**How to complete this task:** Your result should be the lines holding the word "some", copied from the entries below.

**Exercise data:**

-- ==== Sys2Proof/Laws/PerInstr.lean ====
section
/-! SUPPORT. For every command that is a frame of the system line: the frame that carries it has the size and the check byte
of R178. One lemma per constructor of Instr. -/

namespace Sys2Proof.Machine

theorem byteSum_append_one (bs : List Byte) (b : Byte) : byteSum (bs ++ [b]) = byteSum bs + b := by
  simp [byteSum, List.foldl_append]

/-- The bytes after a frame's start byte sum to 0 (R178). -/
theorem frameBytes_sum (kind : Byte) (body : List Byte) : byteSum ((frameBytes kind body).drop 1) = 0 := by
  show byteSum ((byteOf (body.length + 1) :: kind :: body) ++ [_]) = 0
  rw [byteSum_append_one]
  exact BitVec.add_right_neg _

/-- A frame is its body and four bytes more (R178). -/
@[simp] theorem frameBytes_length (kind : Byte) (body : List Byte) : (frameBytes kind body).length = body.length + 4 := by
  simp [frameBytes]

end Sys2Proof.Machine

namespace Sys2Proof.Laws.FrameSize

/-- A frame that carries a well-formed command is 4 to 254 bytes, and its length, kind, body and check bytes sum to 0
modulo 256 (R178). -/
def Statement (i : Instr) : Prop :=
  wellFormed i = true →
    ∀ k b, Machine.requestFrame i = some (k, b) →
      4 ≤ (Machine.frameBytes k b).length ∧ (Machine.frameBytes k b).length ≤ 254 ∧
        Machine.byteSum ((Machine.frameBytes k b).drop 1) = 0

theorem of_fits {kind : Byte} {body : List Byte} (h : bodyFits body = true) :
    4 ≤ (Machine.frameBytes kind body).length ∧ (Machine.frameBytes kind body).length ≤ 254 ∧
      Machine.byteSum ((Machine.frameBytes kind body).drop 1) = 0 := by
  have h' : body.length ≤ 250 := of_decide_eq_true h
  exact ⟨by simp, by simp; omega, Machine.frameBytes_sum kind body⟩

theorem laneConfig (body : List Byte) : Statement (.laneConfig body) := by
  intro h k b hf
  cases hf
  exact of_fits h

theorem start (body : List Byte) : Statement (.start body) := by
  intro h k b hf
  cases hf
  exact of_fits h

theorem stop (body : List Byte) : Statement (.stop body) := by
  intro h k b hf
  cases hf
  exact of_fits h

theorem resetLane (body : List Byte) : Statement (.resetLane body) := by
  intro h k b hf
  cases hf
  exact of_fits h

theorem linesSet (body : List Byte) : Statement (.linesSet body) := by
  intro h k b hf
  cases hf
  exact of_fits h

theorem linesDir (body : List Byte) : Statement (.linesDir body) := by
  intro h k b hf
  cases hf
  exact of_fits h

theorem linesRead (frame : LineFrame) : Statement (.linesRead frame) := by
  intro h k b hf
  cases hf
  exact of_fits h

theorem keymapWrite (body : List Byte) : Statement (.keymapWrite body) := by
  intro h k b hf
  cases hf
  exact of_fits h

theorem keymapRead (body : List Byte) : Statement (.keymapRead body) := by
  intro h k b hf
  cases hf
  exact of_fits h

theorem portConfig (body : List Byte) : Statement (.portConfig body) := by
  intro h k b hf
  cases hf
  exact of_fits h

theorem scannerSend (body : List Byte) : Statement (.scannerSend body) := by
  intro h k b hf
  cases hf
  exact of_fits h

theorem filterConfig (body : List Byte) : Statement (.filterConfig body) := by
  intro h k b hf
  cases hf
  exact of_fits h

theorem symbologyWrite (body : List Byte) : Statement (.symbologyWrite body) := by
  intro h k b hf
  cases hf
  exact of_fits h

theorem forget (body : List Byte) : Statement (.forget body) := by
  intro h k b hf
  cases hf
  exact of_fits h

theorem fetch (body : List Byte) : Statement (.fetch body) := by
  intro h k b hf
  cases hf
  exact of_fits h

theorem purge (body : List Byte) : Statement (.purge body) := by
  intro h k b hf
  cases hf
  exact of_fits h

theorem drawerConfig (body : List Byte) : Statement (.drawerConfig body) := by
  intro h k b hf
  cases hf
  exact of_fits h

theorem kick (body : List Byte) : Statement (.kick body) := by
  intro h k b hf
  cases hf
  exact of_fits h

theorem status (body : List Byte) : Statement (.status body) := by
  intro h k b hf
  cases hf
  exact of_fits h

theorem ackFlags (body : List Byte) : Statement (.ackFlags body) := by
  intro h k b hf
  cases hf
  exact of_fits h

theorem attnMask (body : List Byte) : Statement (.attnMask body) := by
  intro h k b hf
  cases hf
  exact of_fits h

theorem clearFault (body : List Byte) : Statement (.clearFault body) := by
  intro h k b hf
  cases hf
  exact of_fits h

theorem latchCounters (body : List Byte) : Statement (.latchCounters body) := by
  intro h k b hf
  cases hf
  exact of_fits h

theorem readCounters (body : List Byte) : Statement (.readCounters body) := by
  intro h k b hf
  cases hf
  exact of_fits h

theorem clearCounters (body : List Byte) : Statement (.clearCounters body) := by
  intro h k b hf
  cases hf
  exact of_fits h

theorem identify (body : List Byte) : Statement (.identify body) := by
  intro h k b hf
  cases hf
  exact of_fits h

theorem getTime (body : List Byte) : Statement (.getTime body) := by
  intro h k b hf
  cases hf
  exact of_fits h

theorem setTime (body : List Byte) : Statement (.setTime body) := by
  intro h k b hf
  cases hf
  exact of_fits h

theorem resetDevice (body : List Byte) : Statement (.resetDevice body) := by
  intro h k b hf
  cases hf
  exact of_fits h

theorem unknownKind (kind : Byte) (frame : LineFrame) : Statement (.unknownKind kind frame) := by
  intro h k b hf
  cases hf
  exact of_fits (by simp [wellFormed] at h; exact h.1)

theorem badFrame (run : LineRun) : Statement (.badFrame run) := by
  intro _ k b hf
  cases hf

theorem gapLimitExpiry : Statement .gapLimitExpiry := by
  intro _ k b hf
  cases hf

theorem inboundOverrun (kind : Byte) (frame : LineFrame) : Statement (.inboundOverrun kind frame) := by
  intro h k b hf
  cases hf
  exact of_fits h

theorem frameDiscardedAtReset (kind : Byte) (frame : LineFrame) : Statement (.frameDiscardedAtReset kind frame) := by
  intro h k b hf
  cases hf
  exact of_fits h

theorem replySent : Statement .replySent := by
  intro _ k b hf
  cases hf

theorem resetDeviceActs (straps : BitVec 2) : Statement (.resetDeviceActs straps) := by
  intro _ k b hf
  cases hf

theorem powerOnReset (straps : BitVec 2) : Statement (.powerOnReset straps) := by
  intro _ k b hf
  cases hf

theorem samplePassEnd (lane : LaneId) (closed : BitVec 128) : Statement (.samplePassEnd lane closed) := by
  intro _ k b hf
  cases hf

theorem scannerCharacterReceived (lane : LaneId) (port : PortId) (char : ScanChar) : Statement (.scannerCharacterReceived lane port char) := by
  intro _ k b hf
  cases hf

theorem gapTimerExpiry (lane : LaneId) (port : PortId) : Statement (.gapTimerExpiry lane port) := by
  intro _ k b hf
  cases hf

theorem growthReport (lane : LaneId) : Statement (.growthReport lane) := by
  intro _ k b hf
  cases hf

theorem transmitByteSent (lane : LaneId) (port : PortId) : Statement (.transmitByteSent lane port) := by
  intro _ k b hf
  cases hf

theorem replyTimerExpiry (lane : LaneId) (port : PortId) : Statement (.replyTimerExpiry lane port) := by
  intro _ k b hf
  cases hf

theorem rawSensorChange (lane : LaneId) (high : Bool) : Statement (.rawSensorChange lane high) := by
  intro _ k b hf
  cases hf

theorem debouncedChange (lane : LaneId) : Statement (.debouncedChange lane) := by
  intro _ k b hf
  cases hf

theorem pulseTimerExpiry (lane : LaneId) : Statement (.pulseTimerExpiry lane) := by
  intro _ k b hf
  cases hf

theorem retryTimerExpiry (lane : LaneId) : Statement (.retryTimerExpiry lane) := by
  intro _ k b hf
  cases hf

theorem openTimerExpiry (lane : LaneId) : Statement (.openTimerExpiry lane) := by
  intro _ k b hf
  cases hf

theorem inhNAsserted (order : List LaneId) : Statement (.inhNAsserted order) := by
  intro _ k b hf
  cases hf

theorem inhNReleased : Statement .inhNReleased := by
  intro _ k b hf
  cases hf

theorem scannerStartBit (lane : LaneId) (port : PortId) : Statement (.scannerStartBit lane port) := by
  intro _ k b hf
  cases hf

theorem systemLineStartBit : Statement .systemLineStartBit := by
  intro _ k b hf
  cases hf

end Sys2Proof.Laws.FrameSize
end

* * *

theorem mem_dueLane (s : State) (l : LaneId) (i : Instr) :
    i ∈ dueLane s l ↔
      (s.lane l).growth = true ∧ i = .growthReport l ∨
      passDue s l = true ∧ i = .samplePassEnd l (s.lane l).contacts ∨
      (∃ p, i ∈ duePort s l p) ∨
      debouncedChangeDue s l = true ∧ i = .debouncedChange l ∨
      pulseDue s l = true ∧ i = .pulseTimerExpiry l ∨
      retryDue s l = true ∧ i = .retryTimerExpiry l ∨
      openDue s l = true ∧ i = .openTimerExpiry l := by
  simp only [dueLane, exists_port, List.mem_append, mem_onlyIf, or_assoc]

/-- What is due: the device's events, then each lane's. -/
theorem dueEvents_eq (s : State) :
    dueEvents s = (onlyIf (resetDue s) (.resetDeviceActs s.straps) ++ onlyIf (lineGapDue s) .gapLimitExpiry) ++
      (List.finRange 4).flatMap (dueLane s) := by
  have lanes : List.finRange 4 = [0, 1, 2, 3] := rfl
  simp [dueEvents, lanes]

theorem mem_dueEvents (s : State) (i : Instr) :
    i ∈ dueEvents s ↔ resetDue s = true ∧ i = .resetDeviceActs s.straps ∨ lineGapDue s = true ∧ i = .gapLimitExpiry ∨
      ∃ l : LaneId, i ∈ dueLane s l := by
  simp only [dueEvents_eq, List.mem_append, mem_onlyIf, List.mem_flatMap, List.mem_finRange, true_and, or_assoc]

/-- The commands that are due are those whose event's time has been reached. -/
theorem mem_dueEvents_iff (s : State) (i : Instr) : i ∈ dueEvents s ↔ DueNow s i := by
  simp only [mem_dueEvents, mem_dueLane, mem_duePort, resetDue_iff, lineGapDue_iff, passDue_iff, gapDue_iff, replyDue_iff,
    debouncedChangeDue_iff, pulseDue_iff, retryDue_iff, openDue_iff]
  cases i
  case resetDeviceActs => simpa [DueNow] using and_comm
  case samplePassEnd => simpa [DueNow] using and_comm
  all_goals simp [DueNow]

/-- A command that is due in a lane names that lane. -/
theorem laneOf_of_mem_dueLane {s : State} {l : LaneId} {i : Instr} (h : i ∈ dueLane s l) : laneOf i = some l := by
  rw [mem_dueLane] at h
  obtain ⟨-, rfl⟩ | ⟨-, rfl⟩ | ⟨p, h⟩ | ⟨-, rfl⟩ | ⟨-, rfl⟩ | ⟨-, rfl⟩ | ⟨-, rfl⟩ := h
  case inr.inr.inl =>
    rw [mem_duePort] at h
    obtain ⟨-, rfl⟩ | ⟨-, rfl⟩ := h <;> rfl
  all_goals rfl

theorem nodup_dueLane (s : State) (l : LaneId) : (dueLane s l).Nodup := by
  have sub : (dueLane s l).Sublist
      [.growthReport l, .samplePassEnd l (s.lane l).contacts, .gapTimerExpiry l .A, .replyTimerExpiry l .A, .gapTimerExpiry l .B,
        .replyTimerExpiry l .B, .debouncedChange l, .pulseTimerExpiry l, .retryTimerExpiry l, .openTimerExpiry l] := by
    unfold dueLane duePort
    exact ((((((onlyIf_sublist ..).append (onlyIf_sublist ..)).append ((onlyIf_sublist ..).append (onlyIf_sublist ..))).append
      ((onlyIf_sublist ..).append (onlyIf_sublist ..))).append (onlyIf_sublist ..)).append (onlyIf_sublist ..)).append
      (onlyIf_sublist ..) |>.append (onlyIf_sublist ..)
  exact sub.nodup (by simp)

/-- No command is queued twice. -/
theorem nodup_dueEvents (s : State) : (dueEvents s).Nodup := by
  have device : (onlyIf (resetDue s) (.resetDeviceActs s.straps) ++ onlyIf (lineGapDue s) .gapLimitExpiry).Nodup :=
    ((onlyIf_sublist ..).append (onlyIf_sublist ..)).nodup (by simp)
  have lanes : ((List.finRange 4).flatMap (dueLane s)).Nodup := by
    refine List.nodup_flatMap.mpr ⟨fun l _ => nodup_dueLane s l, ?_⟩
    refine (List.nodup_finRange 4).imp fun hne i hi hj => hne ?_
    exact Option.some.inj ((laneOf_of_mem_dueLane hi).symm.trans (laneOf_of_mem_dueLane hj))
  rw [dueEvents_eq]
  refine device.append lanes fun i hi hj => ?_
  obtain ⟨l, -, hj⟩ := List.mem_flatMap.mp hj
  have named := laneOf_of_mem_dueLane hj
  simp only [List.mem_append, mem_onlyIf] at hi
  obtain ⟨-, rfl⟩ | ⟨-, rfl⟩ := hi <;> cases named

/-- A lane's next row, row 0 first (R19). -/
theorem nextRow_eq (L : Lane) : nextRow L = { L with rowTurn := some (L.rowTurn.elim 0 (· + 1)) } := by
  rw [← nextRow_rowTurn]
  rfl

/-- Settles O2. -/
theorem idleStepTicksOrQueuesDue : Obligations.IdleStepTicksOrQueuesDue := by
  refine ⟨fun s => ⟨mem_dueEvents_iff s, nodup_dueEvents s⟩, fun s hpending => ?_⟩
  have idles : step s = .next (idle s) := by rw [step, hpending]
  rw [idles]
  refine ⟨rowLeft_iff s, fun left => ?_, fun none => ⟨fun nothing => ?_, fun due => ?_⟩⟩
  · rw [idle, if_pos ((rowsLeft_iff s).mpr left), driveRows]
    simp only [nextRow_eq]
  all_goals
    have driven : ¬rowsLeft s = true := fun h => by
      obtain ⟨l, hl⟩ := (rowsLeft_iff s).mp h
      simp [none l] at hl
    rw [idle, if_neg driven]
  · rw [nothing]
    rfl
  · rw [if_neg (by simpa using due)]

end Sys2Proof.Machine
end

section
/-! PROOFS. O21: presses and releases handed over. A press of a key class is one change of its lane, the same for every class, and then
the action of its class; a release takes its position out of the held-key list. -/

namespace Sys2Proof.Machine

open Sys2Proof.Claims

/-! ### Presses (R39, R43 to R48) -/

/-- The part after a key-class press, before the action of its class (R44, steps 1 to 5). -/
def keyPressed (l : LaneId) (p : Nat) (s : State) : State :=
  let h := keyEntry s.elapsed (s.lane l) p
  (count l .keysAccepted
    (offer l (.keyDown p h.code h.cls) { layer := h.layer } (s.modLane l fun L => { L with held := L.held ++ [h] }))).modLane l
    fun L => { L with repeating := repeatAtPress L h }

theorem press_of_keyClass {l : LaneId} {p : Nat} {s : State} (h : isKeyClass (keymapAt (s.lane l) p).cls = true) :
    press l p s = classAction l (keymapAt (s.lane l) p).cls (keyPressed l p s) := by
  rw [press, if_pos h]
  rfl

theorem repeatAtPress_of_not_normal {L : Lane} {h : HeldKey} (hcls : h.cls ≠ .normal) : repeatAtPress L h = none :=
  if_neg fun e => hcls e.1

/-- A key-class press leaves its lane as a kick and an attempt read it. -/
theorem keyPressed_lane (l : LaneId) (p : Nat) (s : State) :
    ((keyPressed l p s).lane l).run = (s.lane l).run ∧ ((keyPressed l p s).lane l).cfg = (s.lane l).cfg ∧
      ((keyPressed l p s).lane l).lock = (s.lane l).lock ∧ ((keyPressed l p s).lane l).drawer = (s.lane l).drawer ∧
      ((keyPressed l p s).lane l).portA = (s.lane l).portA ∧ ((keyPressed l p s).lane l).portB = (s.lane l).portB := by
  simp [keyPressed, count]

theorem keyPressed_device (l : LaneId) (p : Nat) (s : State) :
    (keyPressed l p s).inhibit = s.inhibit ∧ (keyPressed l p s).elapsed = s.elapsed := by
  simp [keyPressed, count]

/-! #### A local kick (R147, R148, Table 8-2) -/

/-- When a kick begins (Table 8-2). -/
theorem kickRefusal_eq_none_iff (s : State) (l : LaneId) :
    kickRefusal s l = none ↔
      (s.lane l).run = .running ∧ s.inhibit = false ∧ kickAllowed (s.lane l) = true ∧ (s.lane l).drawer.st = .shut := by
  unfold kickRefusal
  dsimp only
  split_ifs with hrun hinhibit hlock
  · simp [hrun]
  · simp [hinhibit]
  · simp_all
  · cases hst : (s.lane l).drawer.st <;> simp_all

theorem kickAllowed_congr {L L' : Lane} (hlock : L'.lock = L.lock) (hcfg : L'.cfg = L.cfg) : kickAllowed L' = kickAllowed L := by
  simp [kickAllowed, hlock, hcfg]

* * *

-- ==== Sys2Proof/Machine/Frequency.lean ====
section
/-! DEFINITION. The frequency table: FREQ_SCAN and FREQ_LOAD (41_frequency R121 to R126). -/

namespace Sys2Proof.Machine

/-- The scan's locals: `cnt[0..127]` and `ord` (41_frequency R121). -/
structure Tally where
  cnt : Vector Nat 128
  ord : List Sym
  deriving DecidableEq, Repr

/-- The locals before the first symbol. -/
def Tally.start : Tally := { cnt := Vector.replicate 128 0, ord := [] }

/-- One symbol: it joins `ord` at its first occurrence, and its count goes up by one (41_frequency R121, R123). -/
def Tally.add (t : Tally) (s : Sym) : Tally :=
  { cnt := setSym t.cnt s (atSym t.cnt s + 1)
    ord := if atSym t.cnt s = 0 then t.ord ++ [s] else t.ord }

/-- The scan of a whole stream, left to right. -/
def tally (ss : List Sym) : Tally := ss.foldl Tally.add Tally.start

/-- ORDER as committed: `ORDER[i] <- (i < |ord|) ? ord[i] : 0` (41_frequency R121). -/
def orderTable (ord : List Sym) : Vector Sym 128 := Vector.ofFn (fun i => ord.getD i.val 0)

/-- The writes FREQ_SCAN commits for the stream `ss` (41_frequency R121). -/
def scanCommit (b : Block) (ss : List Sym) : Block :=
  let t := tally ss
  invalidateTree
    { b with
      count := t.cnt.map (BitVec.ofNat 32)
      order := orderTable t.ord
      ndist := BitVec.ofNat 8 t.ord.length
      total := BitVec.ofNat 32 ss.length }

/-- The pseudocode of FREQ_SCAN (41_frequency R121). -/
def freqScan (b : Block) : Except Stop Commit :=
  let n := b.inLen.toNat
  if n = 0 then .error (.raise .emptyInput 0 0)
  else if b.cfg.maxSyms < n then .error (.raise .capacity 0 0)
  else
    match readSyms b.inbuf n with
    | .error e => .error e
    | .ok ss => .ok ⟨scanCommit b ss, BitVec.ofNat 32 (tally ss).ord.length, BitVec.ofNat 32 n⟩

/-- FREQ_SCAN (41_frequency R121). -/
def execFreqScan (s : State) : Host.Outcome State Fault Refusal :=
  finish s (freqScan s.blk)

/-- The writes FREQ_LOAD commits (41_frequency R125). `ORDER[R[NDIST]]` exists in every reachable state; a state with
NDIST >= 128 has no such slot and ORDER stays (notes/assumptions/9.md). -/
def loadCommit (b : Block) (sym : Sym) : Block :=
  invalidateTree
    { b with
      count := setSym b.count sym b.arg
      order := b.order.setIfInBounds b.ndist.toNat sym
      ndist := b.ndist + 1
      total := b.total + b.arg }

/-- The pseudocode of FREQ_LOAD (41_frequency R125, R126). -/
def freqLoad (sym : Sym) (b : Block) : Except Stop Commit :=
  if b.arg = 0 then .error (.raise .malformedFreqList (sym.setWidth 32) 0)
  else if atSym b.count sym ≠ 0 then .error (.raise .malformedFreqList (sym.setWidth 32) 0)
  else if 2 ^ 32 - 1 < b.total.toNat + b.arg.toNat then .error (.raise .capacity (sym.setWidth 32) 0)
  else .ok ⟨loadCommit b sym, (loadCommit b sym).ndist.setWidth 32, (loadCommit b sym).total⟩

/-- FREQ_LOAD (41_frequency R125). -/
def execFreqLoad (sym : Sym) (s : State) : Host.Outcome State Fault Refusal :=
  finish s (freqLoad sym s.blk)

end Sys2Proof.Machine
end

**Response to this task:**
    ∀ k b, Machine.requestFrame i = some (k, b) →
theorem laneOf_of_mem_dueLane {s : State} {l : LaneId} {i : Instr} (h : i ∈ dueLane s l) : laneOf i = some l := by
    exact Option.some.inj ((laneOf_of_mem_dueLane hi).symm.trans (laneOf_of_mem_dueLane hj))
theorem nextRow_eq (L : Lane) : nextRow L = { L with rowTurn := some (L.rowTurn.elim 0 (· + 1)) } := by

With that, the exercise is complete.